À ce stade, les raisons pour laquelle certains partis ont obtenu de meilleurs résultats que d’autres à la suite de leur campagne sont encore incertaines. Toutefois, on peut supposer que les partis gouvernementaux ont réussi à défendre la stabilité et le maintien de leur coalition. Le fait que le seul parti gouvernemental à avoir augmenté son score soit le Parti du progrès, issu du centre, pourrait indiquer que les électeurs favorables à la poursuite de l’actuelle coalition gouvernementale aient opté pour le parti le plus central comme stratégie pour maintenir le gouvernement au pouvoir. Autrement dit, au lieu d’accorder leur soutien aux partis de droite ou de gauche, ce qui aurait pu entraîner un changement de gouvernement (vers la gauche ou la droite), les électeurs ont opté pour la voie moyenne, augmentant ainsi la probabilité que le gouvernement se maintienne.

Un clivage rural-urbain

Historiquement, le clivage rural-urbain, c’est-à-dire le conflit entre les intérêts des zones urbaines et rurales, a été, avec le clivage économique gauche-droite, l’un des principaux clivages structurant la politique islandaise (Önnudóttir et Harðarson 2018). En Islande, la plus grande zone urbaine comprend la capitale et les villes environnantes. Par exemple, en 2016, 63 % de la population électorale islandaise (332 529) résidait dans la région de la capitale, le reste des électeurs étant dispersé dans le pays, dans des villes plus petites, des villages et des zones rurales.
Les six circonscriptions de l’Islande sont réparties de manière égale entre la capitale, avec trois circonscriptions géographiquement petites mais urbaines (Reykjavik Nord, Reykjavik Sud et Sud-Ouest), et les zones rurales qui comptent trois circonscriptions (Nord-Ouest, Nord-Est et Sud) couvrant la majeure partie du pays. Historiquement, les zones rurales ont été surreprésentées au parlement islandais. Après les derniers changements apportés au système électoral, qui sont entrés en vigueur lors des élections de 2003, cette disproportion entre la capitale et le reste du pays a été réduite dans une certaine mesure, mais pas entièrement éliminée. Ce clivage rural-urbain se reflète dans le soutien des partis. Par exemple, le Parti du progrès et le Parti du centre (voir figures a et b) bénéficient tous deux d’un soutien plus important à la campagne que dans la capitale, tandis que des partis tels que le Parti pirate, l’Alliance sociale-démocrate et le Mouvement des verts et de gauche sont plus forts dans la capitale (voir figures c, d et e).

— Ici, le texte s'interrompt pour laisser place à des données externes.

-- ==== Sys2Proof/Laws/State.lean ====
section
/-!
SUPPORT. Small lemmas of the state updates: one per field per update, and the derived updates in
terms of the basic ones, so that no proof unfolds a record update.
-/

namespace Sys2Proof.Machine

/-! ### `State.setReg` -/

@[simp] theorem setReg_mem (s : State) (r : RegIdx) (b : Byte) : (s.setReg r b).mem = s.mem := rfl
@[simp] theorem setReg_v (s : State) (r : RegIdx) (b : Byte) : (s.setReg r b).v = s.v.set r b := rfl
@[simp] theorem setReg_i (s : State) (r : RegIdx) (b : Byte) : (s.setReg r b).i = s.i := rfl
@[simp] theorem setReg_pc (s : State) (r : RegIdx) (b : Byte) : (s.setReg r b).pc = s.pc := rfl
@[simp] theorem setReg_stack (s : State) (r : RegIdx) (b : Byte) :
    (s.setReg r b).stack = s.stack := rfl
@[simp] theorem setReg_sp (s : State) (r : RegIdx) (b : Byte) : (s.setReg r b).sp = s.sp := rfl
@[simp] theorem setReg_keys (s : State) (r : RegIdx) (b : Byte) :
    (s.setReg r b).keys = s.keys := rfl
@[simp] theorem setReg_dt (s : State) (r : RegIdx) (b : Byte) : (s.setReg r b).dt = s.dt := rfl
@[simp] theorem setReg_st (s : State) (r : RegIdx) (b : Byte) : (s.setReg r b).st = s.st := rfl
@[simp] theorem setReg_fb (s : State) (r : RegIdx) (b : Byte) : (s.setReg r b).fb = s.fb := rfl
@[simp] theorem setReg_dp (s : State) (r : RegIdx) (b : Byte) : (s.setReg r b).dp = s.dp := rfl
@[simp] theorem setReg_fault (s : State) (r : RegIdx) (b : Byte) :
    (s.setReg r b).fault = s.fault := rfl
@[simp] theorem setReg_beep (s : State) (r : RegIdx) (b : Byte) :
    (s.setReg r b).beep = s.beep := rfl
@[simp] theorem setReg_rndPort (s : State) (r : RegIdx) (b : Byte) :
    (s.setReg r b).rndPort = s.rndPort := rfl
@[simp] theorem setReg_rndCount (s : State) (r : RegIdx) (b : Byte) :
    (s.setReg r b).rndCount = s.rndCount := rfl

/-! ### `State.setI` -/

@[simp] theorem setI_mem (s : State) (w : Word) : (s.setI w).mem = s.mem := rfl
@[simp] theorem setI_v (s : State) (w : Word) : (s.setI w).v = s.v := rfl
@[simp] theorem setI_i (s : State) (w : Word) : (s.setI w).i = w := rfl
@[simp] theorem setI_pc (s : State) (w : Word) : (s.setI w).pc = s.pc := rfl
@[simp] theorem setI_stack (s : State) (w : Word) : (s.setI w).stack = s.stack := rfl
@[simp] theorem setI_sp (s : State) (w : Word) : (s.setI w).sp = s.sp := rfl
@[simp] theorem setI_keys (s : State) (w : Word) : (s.setI w).keys = s.keys := rfl
@[simp] theorem setI_dt (s : State) (w : Word) : (s.setI w).dt = s.dt := rfl
@[simp] theorem setI_st (s : State) (w : Word) : (s.setI w).st = s.st := rfl
@[simp] theorem setI_fb (s : State) (w : Word) : (s.setI w).fb = s.fb := rfl
@[simp] theorem setI_dp (s : State) (w : Word) : (s.setI w).dp = s.dp := rfl
@[simp] theorem setI_fault (s : State) (w : Word) : (s.setI w).fault = s.fault := rfl
@[simp] theorem setI_beep (s : State) (w : Word) : (s.setI w).beep = s.beep := rfl
@[simp] theorem setI_rndPort (s : State) (w : Word) : (s.setI w).rndPort = s.rndPort := rfl
@[simp] theorem setI_rndCount (s : State) (w : Word) : (s.setI w).rndCount = s.rndCount := rfl

/-! ### `State.setPc` -/

@[simp] theorem setPc_mem (s : State) (w : Word) : (s.setPc w).mem = s.mem := rfl
@[simp] theorem setPc_v (s : State) (w : Word) : (s.setPc w).v = s.v := rfl
@[simp] theorem setPc_i (s : State) (w : Word) : (s.setPc w).i = s.i := rfl
@[simp] theorem setPc_pc (s : State) (w : Word) : (s.setPc w).pc = w := rfl
@[simp] theorem setPc_stack (s : State) (w : Word) : (s.setPc w).stack = s.stack := rfl
@[simp] theorem setPc_sp (s : State) (w : Word) : (s.setPc w).sp = s.sp := rfl
@[simp] theorem setPc_keys (s : State) (w : Word) : (s.setPc w).keys = s.keys := rfl
@[simp] theorem setPc_dt (s : State) (w : Word) : (s.setPc w).dt = s.dt := rfl
@[simp] theorem setPc_st (s : State) (w : Word) : (s.setPc w).st = s.st := rfl
@[simp] theorem setPc_fb (s : State) (w : Word) : (s.setPc w).fb = s.fb := rfl
@[simp] theorem setPc_dp (s : State) (w : Word) : (s.setPc w).dp = s.dp := rfl
@[simp] theorem setPc_fault (s : State) (w : Word) : (s.setPc w).fault = s.fault := rfl
@[simp] theorem setPc_beep (s : State) (w : Word) : (s.setPc w).beep = s.beep := rfl
@[simp] theorem setPc_rndPort (s : State) (w : Word) : (s.setPc w).rndPort = s.rndPort := rfl
@[simp] theorem setPc_rndCount (s : State) (w : Word) : (s.setPc w).rndCount = s.rndCount := rfl
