-- ==== Sys2Proof/Tests/Slice0.lean ====
section
/-!
SUPPORT. The model's own tests. Expected results come from spec/: the vectors of
spec/95_test_vectors.md (named in each docstring: CF, AL, IM, DS, KT, UN, FT, DE, HO, S) and the
words of the formats of spec/30_encoding.md. A theorem `witness_<Name>` shows a state and operands
that meet every hypothesis of `Obligations.<Name>`, at the boundaries of its clauses.
-/

namespace Sys2Proof.Tests

open Sys2Proof Sys2Proof.Machine Sys2Proof.Safety

/-! ### Helpers -/

/-- The reset state with some registers changed. -/
def withRegs (l : List (RegIdx × Byte)) : State :=
  l.foldl (fun s p => s.setReg p.1 p.2) State.reset

/-- A vector of spec/95: the word stored big-endian at `PC`. -/
def vec (op : Word) (s : State) : State := s.placeWord s.pc.toNat op

/-- What a cycle gives, as an answer that can be compared. -/
def cycle? (s : State) : Option State :=
  match step s with
  | .next t => some t
  | .fault _ => none
  | .refused _ => none

/-- One cycle of a vector, through a view of the state after it. -/
def see {α : Type} (op : Word) (s : State) (view : State → α) : Option α :=
  (cycle? (vec op s)).map view

/-- The state after a cycle, where there is one. -/
def afterStep (s : State) : State := (cycle? s).getD s

theorem step_afterStep {s : State} (h : (cycle? s).isSome = true) : step s = .next (afterStep s) := by
  unfold afterStep
  revert h
  unfold cycle?
  cases step s <;> simp

/-- The answer of a meaning, as one that can be compared. -/
def exec? (i : Instr) (s : State) : Option State :=
  match exec i s with
  | .next t => some t
  | .fault _ => none
  | .refused _ => none

/-- The state after a meaning, where there is one. -/
def afterExec (i : Instr) (s : State) : State := (exec? i s).getD s

theorem exec_afterExec {i : Instr} {s : State} (h : (exec? i s).isSome = true) :
    exec i s = .next (afterExec i s) := by
  unfold afterExec
  revert h
  unfold exec?
  cases exec i s <;> simp

/-- Some pixels set. -/
def withPixels (l : List (Nat × Nat)) (s : State) : State :=
  s.setFb (l.foldl (fun f p => f.flip p.1 p.2) s.fb)

/-- Some keys down. -/
def withKeys (l : List KeyIdx) (s : State) : State :=
  { s with keys := l.foldl (fun ks (k : KeyIdx) => ks.set k.val true) s.keys }

/-! ### Well-formedness: the one check refuses an ill-formed term of every group -/

/-- An assigned word is no unassigned instruction. -/
theorem test_wellFormed_refuses :
    (Instr.unassigned 0x00E0).wellFormed = false ∧ (Instr.unassigned 0x00EE).wellFormed = false ∧
    (Instr.unassigned 0x1ABC).wellFormed = false ∧ (Instr.unassigned 0x5AB0).wellFormed = false ∧
    (Instr.unassigned 0x8ABE).wellFormed = false ∧ (Instr.unassigned 0x9AB0).wellFormed = false ∧
    (Instr.unassigned 0xE39E).wellFormed = false ∧ (Instr.unassigned 0xF465).wellFormed = false := by
  decide
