-- ==== Sys2Proof/Machine/LinkBase.lean ====
section
/-!
DEFINITION. Link ends: what they show, their lanes, numbers, credits and requests (R287, R303 to
R316, R322), transmit levels and lit lasers (R244, R262, R267, R273).
-/

namespace Sys2Proof.Machine

/-! ### Which link end -/

/-- Link ends: 32 fabric ports and the two ends of twelve die links (R14, R322). -/
def linkEnds : Nat := 56

/-- Die link of an end from 32 on. -/
def dieLinkOf (n : Nat) : Nat := (n - 32) / 2

/-- End e of die link l. -/
def dieEnd (l e : Nat) : Nat := 32 + 2 * l + e

/-- Chase whose slice a link end joins (R15, R322). -/
def endChase (n : Nat) : Nat :=
  if n < 32 then n / 8
  else if dieLinkOf n < 4 then (dieLinkOf n + (n - 32) % 2) % 4
  else (dieLinkOf n - 4) / 2

/-- The chase and index x whose DDL registers show a die-link end; none for an engine's end. -/
def ddlAt (n : Nat) : Option (Nat × Nat) :=
  if n < 32 then none
  else if dieLinkOf n < 4 then some (endChase n, (n - 32) % 2)
  else if (n - 32) % 2 = 0 then some (endChase n, 2 + (dieLinkOf n - 4) % 2)
  else none

/-- Data lanes of a link end's direction (R241, R322). -/
def dataLanes (n : Nat) : Nat := if n < 32 then 8 else if dieLinkOf n < 4 then 128 else 64

/-- Groups of a die link (R322). -/
def dieGroups (n : Nat) : Nat := dataLanes n / 16

/-- Lanes of a direction, spares included. -/
def allLanes (n : Nat) : Nat := if n < 32 then 9 else dataLanes n + 2 * dieGroups n

/-- Group that a die-link lane or spare serves (R322). -/
def laneGroup (n i : Nat) : Nat :=
  if i < dataLanes n then i / 16 else (i - dataLanes n) / 2

/-! ### Port banks, fibres and rings (R241, R245, R275) -/

/-- Fabric port of port bank j of engine k (R241). -/
def portOf (k j : Nat) : Nat := 4 * k + j

/-- Ring of port bank or fibre bank j, d 0 modulator 1 filter, wavelength w (R245). -/
def ringOf (j d w : Nat) : Nat := 20 * j + 10 * d + w

/-- Port bank of engine k that owns fibre f at wavelength w under a route (R275, R278). -/
def Imposition.bankOf (i : Imposition) (route k w f : Nat) : Nat :=
  leAt i.optics (272 + 64 * route + 8 * k + w) 1 / 4 ^ f % 4

/-- Port bank that owns fibre f at wavelength w of engine k under a route; LS and LC are never steered
(R275). -/
def State.bankBy (s : State) (route k w f : Nat) : Nat :=
  if 8 ≤ w then f
  else match s.active with
    | none => f
    | some i => i.bankOf route k w f

/-- Port bank that owns fibre f at wavelength w of engine k under the route in force (R275). -/
def State.bankAt (s : State) (k w f : Nat) : Nat := s.bankBy (s.rd .oeRouteCurrent k 0) k w f

/-- Fibre that wavelength w of port bank j of engine k uses under the route in force (R275). -/
def State.fibreOf (s : State) (k w j : Nat) : Nat :=
  ((List.range 4).find? fun f => s.bankAt k w f = j).getD j

/-- Index in OE_FIBRE_STATUS of the fibre of wavelength w of port n: d 0 transmit, 1 receive (R241, R275). -/
def State.fib (s : State) (n w d : Nat) : Nat := 2 * s.fibreOf (n / 4) w (n % 4) + d

/-- Port whose wavelength w uses the fibre of index f in OE_FIBRE_STATUS (R275). -/
def State.fibPort (s : State) (k f w : Nat) : Nat := portOf k (s.bankAt k w (f / 2))

/-- Fibre index of a ring: a modulator's by the route, a filter's its own (R241, R275). -/
def State.ringFib (s : State) (k r : Nat) : Nat :=
  if r / 10 % 2 = 0 then s.fib (portOf k (r / 20)) (r % 10) 0 else 2 * (r / 20) + 1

L’élection et le recomptage

Après un premier dépouillement des suffrages, il était apparu possible que la représentation féminine au parlement dépasse 50 % (en l’occurence, 33 députés sur 63), ce qui aurait constitué une première dans l’histoire des États démocratiques modernes. À peine quelques heures plus tard, cependant, cet espoir fut déçu. Après un recomptage dans l’une des circonscriptions (Nord-Ouest), la représentation féminine est en effet tombée à 48 % (30 sur 63 députés). Dans un premier temps, ce recomptage n’a pas changé le nombre total de sièges remportés par chaque parti, mais il a modifié la répartition des sièges d’ajustement au sein des partis. Plus tard, cependant, il est également apparu qu’entre les deux dépouillements, qui se déroulaient dans un hôtel, les bulletins de vote avaient été laissés dans une pièce à laquelle le personnel de l’établissement avait accès, sans que les urnes fussent préalablement scellées comme l’exige la loi électorale islandaise. Des voix se sont alors élevées pour remettre en question le résultat de l’élection. Un candidat a porté plainte auprès de la police, tandis que plusieurs candidats et électeurs ont déposé des recours au parlement pour contester les résultats de l’élection dans la circonscription du Nord-Ouest. L’enquête menée par la police a finalement conduit à la condamnation des agents chargés de l’élection dans la circonscription du Nord-Ouest à des amendes pour infraction à la loi électorale concernant la conservation des bulletins de vote. À la suite de l’enquête du parlement, qui a duré plus d’un mois, trois propositions ont été mises au vote. Deux d’entre elles, qui prévoyaient la tenue d’une réélection dans l’ensemble du pays ou dans la seule circonscription du Nord-Ouest, ont été rejetées. La troisième proposition, qui validait le résultat du recomptage, a été acceptée.

Le système électoral et les députés surnumériaires

En 1999, une modification de la constitution a permis d’apporter des changements à la loi électorale afin de garantir l’égalité entre les partis — sans que de tels changements nécessitent, comme auparavant, une modification de la constitution. Avant la réforme, le Parti du progrès avait toujours été surreprésenté au Parlement, notamment parce que le système électoral favorisait les zones rurales. Lors des premières échéances électorales ayant fait suite à la réforme, celle-ci a semblé porter ses fruits : lors des élections de 2003, 2007 et 2009, tous les partis ayant atteint le seuil d’éligibilité se sont vus attribuer un nombre de députés strictement proportionnel à leur part de voix. Cependant, en 2013, la situation a changé lorsque le Parti du progrès a obtenu un député supplémentaire au détriment du Mouvement de gauche et des verts ; ce même schéma s’est répété à chaque élection nationale depuis lors. En 2016, le Parti de l’indépendance a obtenu un député surnuméraire, pris au Mouvement de gauche et de verts ; en 2017, c’était au tour du Parti du progrès de ravir par le même mécanisme un siège à l’Alliance sociale-démocrate ; en 2021, ce même parti a à nouveau obtenu un député de plus que sa part électoral, cette fois au détriment du Parti de l’indépendance. Le Parlement peut facilement éliminer cet écart entre les votes et les députés en modifiant la loi électorale. Tous les partis se disent favorables à au respect strict de la proportionnelle. Cependant, le Parlement n’a pas encore corrigé cet écart qui s’est produit quatre fois de suite.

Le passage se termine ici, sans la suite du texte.